En abril de 2024 salió a la venta el AI Pin: un cuadrado de metal que se prendía a la ropa, sin pantalla, con la promesa de reemplazar al teléfono. Costaba 699 dólares más 24 al mes de suscripción. Humane, la empresa detrás, había levantado más de 230 millones de dólares y venía de OpenAI y Apple.
En febrero de 2025, HP compró sus activos por 116 millones. Diez meses después del lanzamiento, todos los AI Pin vendidos dejaron de funcionar.
El aparato no podía hacer nada sin los servidores del fabricante. Cuando el fabricante desapareció, se llevó los aparatos de sus clientes.
Qué pasó
Las reseñas fueron demoledoras desde el primer día: lento para responder, se calentaba, la batería no aguantaba el día, el proyector láser era ilegible al sol, y el asistente contestaba mal preguntas simples.
Pero el desenlace es lo que hace este caso distinto de un producto que no vendió. El 28 de febrero de 2025, Humane apagó los servidores. No hubo modo degradado, no hubo función mínima local: los aparatos que la gente había comprado quedaron sin nada más que la batería y el reloj.
Humane ofreció reembolsos solo a quienes estaban dentro del plazo de devolución. Los demás se quedaron con un cuadrado de metal.
Por qué pasó
Hay dos lecturas y las dos importan.
La primera es de producto: el AI Pin intentó reemplazar al teléfono, que es el aparato más refinado que la humanidad ha construido, con hardware de primera generación y un asistente que dependía de la red para todo. Cada respuesta implicaba un viaje a la nube. Eso explica la lentitud, y la lentitud explica el resto.
La segunda es de arquitectura, y es la que deja lección para cualquier empresa: el aparato no podía hacer nada sin los servidores de Humane. No era una decisión técnica inevitable — era una decisión de negocio, la que sostenía la suscripción de 24 dólares. Y al desaparecer la empresa, se llevó consigo los aparatos de sus clientes.
Eso no es un accidente. Es el resultado previsible de un diseño donde el proveedor es el único que puede mantener el producto vivo.

Las cifras del caso, en una imagen.
Dónde te puede pasar a ti
No hace falta comprar hardware de IA para heredar este riesgo. La versión empresarial es rutinaria:
- El bot de atención de tu empresa vive en la plataforma de un proveedor. Si el proveedor cierra o te sube el precio, ¿qué te queda? ¿Las conversaciones? ¿Los contactos? ¿El flujo que diseñaron juntos?

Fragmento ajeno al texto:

-- ==== Sys2Proof/Machine/ImmediateArith.lean ====
section
/-! DEFINITION. Immediate arithmetic (spec/43_immediate_arith.md R250 to R255): the destination `rt` is written in EX; none of the
family can fault. -/

namespace Sys2Proof.Machine

/-- ADDI (R250): `x[rt] <- ALU(ADD, x[rs], imm)`; overflow wraps. -/
def execAddi (rt rs : RegIdx) (imm : Word) (s : State) : Host.Outcome State Fault Refusal :=
  .next (perform (.instr (.addi rt rs imm)) { ex := fun s => writeResult rt (alu .add (s.reg rs) imm) s } s)

/-- ADDIU (R251): `x[rt] <- ALU(ADD, x[rs], imm)`, the immediate sign-extended as for ADDI. -/
def execAddiu (rt rs : RegIdx) (imm : Word) (s : State) : Host.Outcome State Fault Refusal :=
  .next (perform (.instr (.addiu rt rs imm)) { ex := fun s => writeResult rt (alu .add (s.reg rs) imm) s } s)

/-- SLTI (R252): `x[rt] <- ALU(LT, x[rs], imm)`. -/
def execSlti (rt rs : RegIdx) (imm : Word) (s : State) : Host.Outcome State Fault Refusal :=
  .next (perform (.instr (.slti rt rs imm)) { ex := fun s => writeResult rt (alu .lt (s.reg rs) imm) s } s)

/-- LUI (R253): `x[rt] <- imm16 || 0x0000`; reads no register. -/
def execLui (rt : RegIdx) (imm : Word) (s : State) : Host.Outcome State Fault Refusal :=
  .next (perform (.instr (.lui rt imm)) { ex := fun s => .done none none (s.setReg rt (upperImmediate imm)) } s)

/-- LI (R254): `x[rt] <- imm`; reads no register. -/
def execLi (rt : RegIdx) (imm : Word) (s : State) : Host.Outcome State Fault Refusal :=
  .next (perform (.instr (.li rt imm)) { ex := fun s => .done none none (s.setReg rt imm) } s)

end Sys2Proof.Machine
end

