/-- What a taken transfer to `target` does (R171, R172), but for the passage of its slot: `pc`, the discarded `FD`, the cancelled
drain, `mar` and the re-primed `ir`; the one MemRead of its address; nothing else. -/
abbrev redirectedTo (target : Word) (s t : State) : Prop :=
  t.pcb.pc = target ∧ t.pcb.fd = none ∧ t.pcb.draining = false ∧ t.pcb.mar = s.phys target ∧
  s.wordAt (s.phys target) = some t.pcb.ir ∧
  (∀ r, t.reg r = s.reg r) ∧ sameOutside s t ∧ sameMemory s t ∧ t.queue = s.queue ∧
  t.turn.blockPending = s.turn.blockPending ∧
  t.pcb.counters.memReads = s.pcb.counters.memReads + 1 ∧ t.pcb.counters.memWrites = s.pcb.counters.memWrites ∧
  t.pcb.counters.instructions = s.pcb.counters.instructions ∧
  t.pcb.counters.pipelineCycles = s.pcb.counters.pipelineCycles ∧
  readsBy (s.phys target) t.pcb.ir s t

/-- What a taken transfer in EX does (R171, R172, R276): with its target in range the redirect and the passage of its slot; out of
range MemoryOutOfRange, raised after `pc`, `FD`, the drain and `mar` were written (R331, R333), the slot in no latch any more. -/
abbrev transferred (slot : DeSlot) (i : Instr) (target : Word) (s t : State) : Prop :=
  if s.wordAt (s.phys target) ≠ none then redirectedTo target s t ∧ passedEx slot i none none s t
  else
    faultedWith (.memoryOutOfRange (s.phys target)) s t ∧ t.pcb.pc = target ∧ t.pcb.fd = none ∧ t.pcb.draining = false ∧
    t.pcb.mar = s.phys target ∧ t.pcb.ir = s.pcb.ir ∧ t.pcb.de = none ∧ t.pcb.em = s.pcb.em ∧ t.pcb.mw = s.pcb.mw

/-- What a memory access of the MEM stage leaves alone beside the memory itself: every register, what Fetch writes, the queue, the
pending flag and everything outside the process. -/
abbrev accessFrame (s t : State) : Prop :=
  (∀ r, t.reg r = s.reg r) ∧ sameOutside s t ∧ sameFetch s t ∧ t.queue = s.queue ∧
  t.turn.blockPending = s.turn.blockPending ∧
  t.pcb.counters.instructions = s.pcb.counters.instructions ∧
  t.pcb.counters.pipelineCycles = s.pcb.counters.pipelineCycles

/-- What raising an output request of the word `v` does (R313), but for the passage of its slot: the request at the queue's tail and,
when output blocks, the pending flag; nothing else. -/
abbrev requested (v : Word) (s t : State) : Prop :=
  t.queue = s.queue ++ [{ pid := s.pcb.pid, value := v }] ∧
  t.turn.blockPending = (s.turn.blockPending || s.config.printBlocking) ∧
  (∀ r, t.reg r = s.reg r) ∧ sameOutside s t ∧ sameFetch s t ∧ sameMemory s t ∧ t.hier = s.hier ∧
  t.pcb.counters = s.pcb.counters

/-- What the step from `s` to `t` that performs EX of the record in `slot` shows when the record's source registers hold the values
`x` gives: the register it writes, the transfer it makes, the address and the store data it leaves in `EM`, the request it emits
(R166, R230 to R233, R250 to R254, R271 to R275, R291, R292, R310, R311). -/
def executedWith (x : RegIdx → Word) (slot : DeSlot) (s t : State) : Prop :=
  match slot.d with
  | .instr (.add rd rs rt) => t.reg rd = x rs + x rt
  | .instr (.sub rd rs rt) => t.reg rd = x rs - x rt
  | .instr (.mul rd rs rt) => t.reg rd = x rs * x rt
  | .instr (.div rd rs rt) =>
    if x rt = 0#32 then t.pcb.status = .faulted (.divideByZero (x rs)) else alu .div (x rs) (x rt) = .ok (t.reg rd)
  | .instr (.addi rt rs imm) => t.reg rt = x rs + imm
  | .instr (.addiu rt rs imm) => t.reg rt = x rs + imm
  | .instr (.slti rt rs imm) => t.reg rt = if (x rs).toInt < imm.toInt then 1#32 else 0#32
  | .instr (.lui rt imm) => t.reg rt = (imm.extractLsb' 0 16 ++ 0#16 : Word)
  | .instr (.li rt imm) => t.reg rt = imm
  | .instr (.beq rs rt imm) => t.pcb.pc = if x rs = x rt then imm else s.pcb.pc
  | .instr (.bne rs rt imm) => t.pcb.pc = if x rs ≠ x rt then imm else s.pcb.pc
  | .instr (.blt rs rt imm) => t.pcb.pc = if (x rs).toInt < (x rt).toInt then imm else s.pcb.pc
  | .instr (.bgt rs rt imm) => t.pcb.pc = if (x rs).toInt > (x rt).toInt then imm else s.pcb.pc
  | .instr (.j target) => t.pcb.pc = target
  | .instr (.lw _ rs imm) => t.pcb.em = some { ipc := slot.ipc, d := slot.d, ea := some (x rs + imm), sdata := none }
  | .instr (.sw rt rs imm) => t.pcb.em = some { ipc := slot.ipc, d := slot.d, ea := some (x rs + imm), sdata := some (x rt) }
  | .instr (.printReg rt) => t.queue = s.queue ++ [{ pid := s.pcb.pid, value := x rt }]
  | .instr (.printMem rs imm) => t.pcb.em = some { ipc := slot.ipc, d := slot.d, ea := some (x rs + imm), sdata := none }
  | .instr .endOfProgram => quietFrame s t
  | .nop => quietFrame s t

/-- The instructions that access memory in MEM (R165). -/
def accessesMemory : Instr → Bool
  | .lw _ _ _ => true
  | .sw _ _ _ => true
  | .printMem _ _ => true
  | _ => false

/-! ## What a program can see -/

/-- The PCB without its counters and weights, which no program reads (R43, R49). -/
def Pcb.visible (p : Pcb) : Pcb :=
  { p with counters := Counters.zero, wCache := 0, wPrimary := 0, wSecondary := 0 }

/-- Two states show a program the same values: the same process but for counters and weights, the same turn and queue, and the same
word at every address, whatever the cache, the policy and the split of the tiers (R90). -/
abbrev sameValues (s t : State) : Prop :=
  s.pcb.visible = t.pcb.visible ∧ s.turn = t.turn ∧ s.queue = t.queue ∧
  s.config.printBlocking = t.config.printBlocking ∧ ∀ a : Word, s.wordAt a = t.wordAt a

/-- The two outcomes are alike: both next states with the same values, or the same fault. -/
def sameOutcome : Host.Outcome State Fault Refusal → Host.Outcome State Fault Refusal → Prop
  | .next s, .next t => sameValues s t
  | .fault f, .fault g => f = g
  | _, _ => False

end Sys2Proof.Machine
end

- Tu CRM es de un tercero y los datos se exportan en un CSV que pierde el historial, las notas y las relaciones entre registros.
- La automatización que te ahorra 20 horas semanales corre en una cuenta que no es tuya, con credenciales que no tienes.
La pregunta no es si el proveedor es bueno. La pregunta es: si mañana desaparece, ¿tu operación sigue funcionando?
Y conviene hacérsela ahora, no cuando llegue el correo de cierre. En el mundo de la IA, empresas con 230 millones levantados cierran en diez meses.
Cómo se evita
1. Exigí exportación real, no un CSV. Los datos completos, con su estructura y sus relaciones. Prueba la exportación el primer mes, no cuando la necesites.
2. Que el código sea tuyo o al menos auditable. Si el sistema es una caja negra en un servidor ajeno, no tienes un activo: tienes un alquiler.
3. Credenciales a tu nombre. El dominio, la base de datos, las llaves de las APIs. Si el proveedor es el titular, el proveedor es el dueño.
4. Pregunta de salida en el contrato. Qué pasa con tus datos y tu operación si la relación termina — por cualquiera de las dos partes.
5. Preferí lo que degrada antes de lo que se apaga. Un sistema que sigue funcionando con menos capacidades cuando algo falla vale más que uno perfecto que muere entero.
Cómo lo hacemos en Catalizadora
Esta es, literalmente, la razón por la que existimos como existimos.
Cuando entregamos un sistema, entregamos el código, los datos y las credenciales a nombre del cliente. El repositorio es suyo, la base de datos está en su cuenta, el dominio a su nombre. Sin licencias, sin retainer obligatorio, sin nada que se apague si dejamos de trabajar juntos.
No es generosidad: es la única versión que sobrevive a la pregunta "¿y si Catalizadora desaparece?". Nuestra respuesta es que el sistema sigue funcionando, porque nunca dependió de nosotros para estar vivo. Nos quedamos seis meses después de la entrega para que el equipo del cliente sepa operarlo — y esa es toda la dependencia que debería existir.
Un sistema que solo el proveedor puede mantener vivo no es un activo. Es un AI Pin esperando su 28 de febrero.
Este es uno de los casos documentados en nuestra hemeroteca de fallas de IA. Todos con su fuente enlazada, y todos con la misma conclusión: el problema casi nunca es el modelo.